TO BE OR NOT TO BE

ip

(Photo credits to the owner)

I am not an indigenous people (IP).  I neither have any lineage to Mandaya tribe nor traces of blood relation in my genealogy, even if I want to.  But I do have relatives who belong to the indigenous cultural communities (ICC), by affinity of course.  Among others, I do have thousands of friends.

But without doubt, I am proud of being associated with indigenous people of one of the barangays of my town.  Not because I have always been available when they need my little knowledge and skills, but because of my commitment and passion to serve the people, especially the vulnerable sector.

More than three (3) years ago, I was invited by and had the privilege to give lectures on development prospects in relation to the Indigenous People’s Rights Act (IPRA) with the members of the Barangay Tribal Council of Mandaya tribe of Barangay Mangayon, Compostela, Compostela Valley, Philippines. ( I thank Ondoy for preserving my notes.)

Admittedly, at that time and even today, I was and I am not an expert on the legal construction of IPRA.  However, what I did share were points to primarily consider as far as the provisions of the law were concern.

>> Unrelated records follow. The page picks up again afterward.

/-- WARM of one key that no way holds: a key that waits changes nothing; else a free way, or else an eligible one,
takes a FETCHING entry without pins, whose first read is queued in the background class; when no way can take it,
nothing changes (R107, R101, R105). A key that a way holds uses the way, which moves the marks of R101 alone. WARM of
one to eight keys takes them in the order given, one after another. That WARM moves neither the hit nor the miss count
is log entry 36, the model's reading. -/
def Obligations.WarmCarriedOut : Prop :=
  (∀ (t : Time) (s : State) (slot : Slot) (words : List Nat) (k : Key), s.taken slot 16 words →
    s.ctl.engine ≠ .idle → s.ctl.engine ≠ .loading → word words 0 = 1 → word words 1 = k.title + 65536 * k.lang.val →
    k.title ≤ 65535 → (s.cacheSet (setOf k)).find k = none →
    ∃ u, exec (.warm t) s = .next u ∧ s.handedBack u slot .ok [] ∧ u.finished slot ∧
      u.trk = s.trk ∧ u.wlk = s.wlk ∧ u.sch = s.sch ∧ u.desk = s.desk ∧ u.arb = s.arb ∧ u.links = s.links ∧
      u.du.queue = s.du.queue ∧ u.du.hits = s.du.hits ∧ u.du.misses = s.du.misses ∧
      (s.keyWaits k = true → u.du = s.du) ∧
      (s.keyWaits k = false → (s.cacheSet (setOf k)).choose = none → u.du = s.du) ∧
      ∀ w, s.keyWaits k = false → (s.cacheSet (setOf k)).choose = some w →
        (∃ q, (u.way (setOf k) w).entry = some { key := k, state := .fetching 0 q, pins := 0 }) ∧
        ∀ (a x : Nat), s.du.table = some (a, x) → (s.way (setOf k) w).cancelled = false →
          u.smi.port.holds (.read (.fetch (setOf k) w) (a + 128 * ((k.title + 8191 * k.lang.val) % 2 ^ x)) 32
            .background (fetchDetail a x k 0))) ∧
  (∀ (t : Time) (s : State) (slot : Slot) (words : List Nat) (k : Key) (w : Fin 4), s.taken slot 16 words →
    s.ctl.engine ≠ .idle → s.ctl.engine ≠ .loading → word words 0 = 1 → word words 1 = k.title + 65536 * k.lang.val →
    k.title ≤ 65535 → (s.cacheSet (setOf k)).find k = some w →
    ∃ u, exec (.warm t) s = .next u ∧ s.handedBack u slot .ok [] ∧ u.finished slot ∧
      (u.cacheSet (setOf k)).ways = (s.cacheSet (setOf k)).ways ∧ (s.cacheSet (setOf k)).used (u.cacheSet (setOf k)) w ∧
      (∀ j, j ≠ setOf k → u.cacheSet j = s.cacheSet j) ∧ u.du = { s.du with sets := u.du.sets }) ∧
  ∀ (t : Time) (s : State) (slot : Slot) (words : List Nat) (keys : List Key), s.taken slot 16 words →
    s.ctl.engine ≠ .idle → s.ctl.engine ≠ .loading → word words 0 = keys.length → 1 ≤ keys.length →
    keys.length ≤ 8 → (∀ k ∈ keys, k.title ≤ 65535) →
    (∀ (i : Nat) (h : i < keys.length), word words (i + 1) = keys[i].title + 65536 * keys[i].lang.val) →
    ∃ u v, exec (.warm t) s = .next u ∧ s.handedBack u slot .ok [] ∧ u.finished slot ∧
      u.trk = s.trk ∧ u.wlk = s.wlk ∧ u.sch = s.sch ∧ u.desk = s.desk ∧ u.arb = s.arb ∧ u.links = s.links ∧
      State.warmedInTurn keys (s.begin t) v ∧ u.du = v.du ∧
      ∀ a, v.smi.port.holds a → a.purpose ≠ .take slot → u.smi.port.holds a
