theorem cueFired (e s) (hs : P s) : P (s.cueFired e) := by
  unfold State.cueFired
  extract_lets called src s1 s2
  have h1 : P s1 := by
    unfold s1
    split
    · exact h.setWalker _ _ id hs
    · exact hs
  refine h.reviewOffers _ ?_
  unfold s2
  split
  · exact h.moveFireCursor _ _ h1
  · exact h1

theorem endPass (n x b s) (hs : P s) : P (s.endPass n x b).1 := by
  unfold State.endPass
  dsimp only
  split
  · exact h.overrun _ _ _ (h.journalEntered _ _ (h.setWalker _ _ id hs))
  · split
    · exact h.overrun _ _ _ (h.passShow _ _ hs)
    · split
      · exact h.overrun _ _ _ (h.enterCalled _ _ _ _ hs)
      · exact h.overrun _ _ _ (h.journalEntered _ _ (h.setWalker _ _ id hs))

theorem mapBeat (b s) (hs : P s) : P (s.mapBeat b).1 := by
  unfold State.mapBeat
  dsimp only
  repeat' split
  all_goals first
    | with_reducible exact hs
    | exact h.setTracker _ _ (h.setWalker _ _ id hs)
    | exact h.reviewOffers _ (h.endPass _ _ _ _ (h.setTracker _ _ (h.setWalker _ _ id hs)))
    | exact h.reviewOffers _ (h.setTracker _ _ (h.setWalker _ _ id hs))

theorem positionWalker (k n x c s) (hs : P s) : P (s.positionWalker k n x c) :=
  h.journalEntered _ _ (h.discardRead _ (h.setWalker _ _ (fun _ => Nat.zero_le _) hs))

/-! ### Beats -/

theorem runBeats (n b r s) (hs : P s) : P (State.runBeats n b r s).1 := by
  induction n generalizing b r s with
  | zero => exact hs
  | succ n ih =>
    unfold State.runBeats
    dsimp only
    have h1 := h.mapBeat b _ (h.setTracker { s.trk with beat := b } s hs)
    split
    · exact h1
    · exact ih _ _ _ h1

theorem handRun (b n s) (hs : P s) : P (State.handRun b n s).1 := by
  unfold State.handRun
  split
  · exact h.runBeats _ _ _ _ hs
  · exact h.runBeats _ _ _ _ hs

theorem journalCorrection (m n a s) (hs : P s) : P (s.journalCorrection m n a) := h.journal _ _ hs

theorem correctBar (r s) (hs : P s) : P (s.correctBar r).1 := by
  unfold State.correctBar
  dsimp only
  split
  · exact h.setTracker _ _ hs
  · split
    · exact h.journalCorrection _ _ _ _ (h.setTracker _ _ (h.runBeats _ _ _ _ (h.setTracker _ _ hs)))
    · exact h.journalCorrection _ _ _ _ (h.setTracker _ _ hs)

theorem applyMark (m s) (hs : P s) : P (s.applyMark m) := by
  unfold State.applyMark
  split
  · exact hs
  · exact h.setTracker _ _ hs

end Walks

/-- Kept besides by the counts of the desk lines. -/
structure Desks (P : State → Prop) : Prop extends Walks P where
  setDesk : ∀ d s, P s → P { s with desk := d }

namespace Desks

variable {P : State → Prop} (h : Desks P)
include h

theorem countIgnored (l s) (hs : P s) : P (s.countIgnored l) := h.setDesk _ _ hs

theorem ignoreDesk (l r s) (hs : P s) : P (s.ignoreDesk l r) := h.countIgnored _ _ (h.journal _ _ hs)

theorem withdrawGo (s) (hs : P s) : P s.withdrawGo := by
  unfold State.withdrawGo
  split
  · exact hs
  · exact h.ignoreDesk _ _ _ (h.setWalker _ _ id hs)

theorem takeGo (g s) (hs : P s) : P (s.takeGo g) := by
  unfold State.takeGo
  repeat' split
  all_goals first
    | with_reducible exact hs
    | with_reducible exact h.setWalker _ _ id hs
    | with_reducible exact h.ignoreDesk _ _ _ hs
    | with_reducible exact h.goCalled _ _ _ hs

end Desks

/-- Kept by every update of a command that is neither a reset, nor a write of BASE or CAUSE, nor a directive that
replaces a screen's settings, nor the end of a journal write. -/
structure Show (P : State → Prop) : Prop extends Links P, Desks P, Titles P where
  setScheduler : ∀ c s, P s → P { s with sch := c }
  freePort : ∀ s, P s → P s.freePort

/-- Kept besides by the journal's own writes. -/
structure Whole (P : State → Prop) : Prop extends Show P where
  writeJournalCount : ∀ s, P s → P s.writeJournalCount
  dropJournalHead : ∀ s, P s → P s.dropJournalHead

namespace Show

variable {P : State → Prop} (h : Show P)
include h

theorem journal (b s) (hs : P s) : P (s.journal b) := h.journalAt _ _ _ hs

/-! ### Firing -/

theorem emptyArmed (s) (hs : P s) : P s.emptyArmed :=
  foldl_keeps (fun _ _ hs => h.releaseKeys _ _ hs) _ _ (h.setScheduler _ _ hs)

theorem fireAt (e p i) (hp : P p.1) : P (fireAt e p i).1 := by
  unfold Machine.fireAt
  split
  · split
    · exact h.placeRequest _ _ _ hp
    · dsimp only
      split
      · exact hp
      · exact h.placeRequest _ _ _ hp
  · exact hp

theorem journalFire (e m s) (hs : P s) : P (s.journalFire e m) := by
  unfold State.journalFire
  dsimp only
  split
  · exact h.journal _ _ (h.journal _ _ hs)
  · exact h.journal _ _ hs

theorem journalMissing (e ms s) (hs : P s) : P (s.journalMissing e ms) :=
  foldl_keeps (fun _ _ hs => h.journal _ _ hs) _ _ hs

theorem remember (e m s) (hs : P s) : P (s.remember e m) := by
  unfold State.remember
  split
  · exact hs
  · exact h.setWalker _ _ (fun _ => List.length_take_le _ _) hs

theorem leaveList (e s) (hs : P s) : P (s.leaveList e) := 
  h.testEnd _ (h.setSch _ _ rfl (by intro e; rw [e]; rfl) hs)

theorem timeFollower (c p a s) (hs : P s) : P (s.timeFollower c p a) := h.updateArmed _ _ _ _ hs

theorem fireEntry (e s) (hs : P s) : P (s.fireEntry e) :=
  h.timeFollower _ _ _ _ (h.cueFired _ _ (h.leaveList _ _ (h.releaseKeys _ _ (h.remember _ _ _
    (h.journalMissing _ _ _ (h.journalFire _ _ _ (foldl_keeps_fst (h.fireAt e) _ _ hs)))))))

theorem fireLoop (n s) (hs : P s) : P (State.fireLoop n s) := by
  induction n generalizing s with
  | zero => exact hs
  | succ n ih =>
    unfold State.fireLoop
    repeat' split
    all_goals first
      | with_reducible exact hs
      | exact ih _ (h.fireEntry _ _ hs)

I did not dwell on the specifics of the law but for the purpose simplifying toward profound understanding of the subject, I summarized my teaching on three (3) important and basic principles.  These are:

  1. Take care of the Rights and Welfare of the indigenous people and the indigenous cultural communities
  2. Protect and Preserve the Ancestral Land
  3. Manage and Sustain economic benefits from resources

For a starter, the indigenous people are mandated by law to formulate and adopt Ancestral Domain Sustainable Development and Protection Plan (ADSDPP).  By emphasizing that ADSDPP shall be the bible and fundamental reference of development and protection of the ancestral domain, I purposely compartmentalized the components of the concept and definition of ancestral domain which are PEOPLE, LAND and RESOURCES.

Here are the highlights of my discussion:

ON PEOPLE

  • First and foremost, put premium and special attention to the people, the indigenous people themselves, and the indigenous cultural communities these people belong.
  • By making these people and communities learn, understand and acknowledge their importance and value, they will be empowered to decide on their own and be proud of who they are.
  • By doing so, they will have the privileges of utilizing their skills, knowledge and experiences toward self-determination and free themselves from the bondage of social alienation and unfavourable economic condition.
  • Make their culture endure.
  • Thus, IP leadership must and should take good care of the rights and welfare of its people and communities.

ON LAND

  • Second, without the land, IP’s and ICC’s are nothing.
  • The land, defined by their ownership since time immemorial, shall be the determinant of their lives and sources of living.
  • Within the land are cultural sites and place made sacred by their ancestors which need to be preserved and protected.
  • It has been the hunting grounds and farm areas for survival, thereby up to this date the tribe thrives.
  • It is the territory they can legally and socially claimed their own.
  • Therefore, IP/ICC leadership must and should look and find means and ways to protect and preserve the Ancestral Land.

ON USE OF RESOURCES

  • And finally, the resources found in the people and the land shall be harnessed to ensure that their benefits shall be enjoyed by all.
  • The resources are vast and varied. However vast and varied, these are limited by the passage of time.
  • These may be enjoyed in the moment but with the next generation in mind, always.
  • Toward this end, IP/ICC leadership must and should manage and sustain the economic benefits for the good not only of the present generation but also those who coming after the present.
  • And economic benefits shall be enjoyed by all.

I ended my lecture with a reminder:

By order of priorities, think of and act for- first the people, then the land and lastly the economic benefits, not the other way around.  

I am not an IP.  But I do have time for them.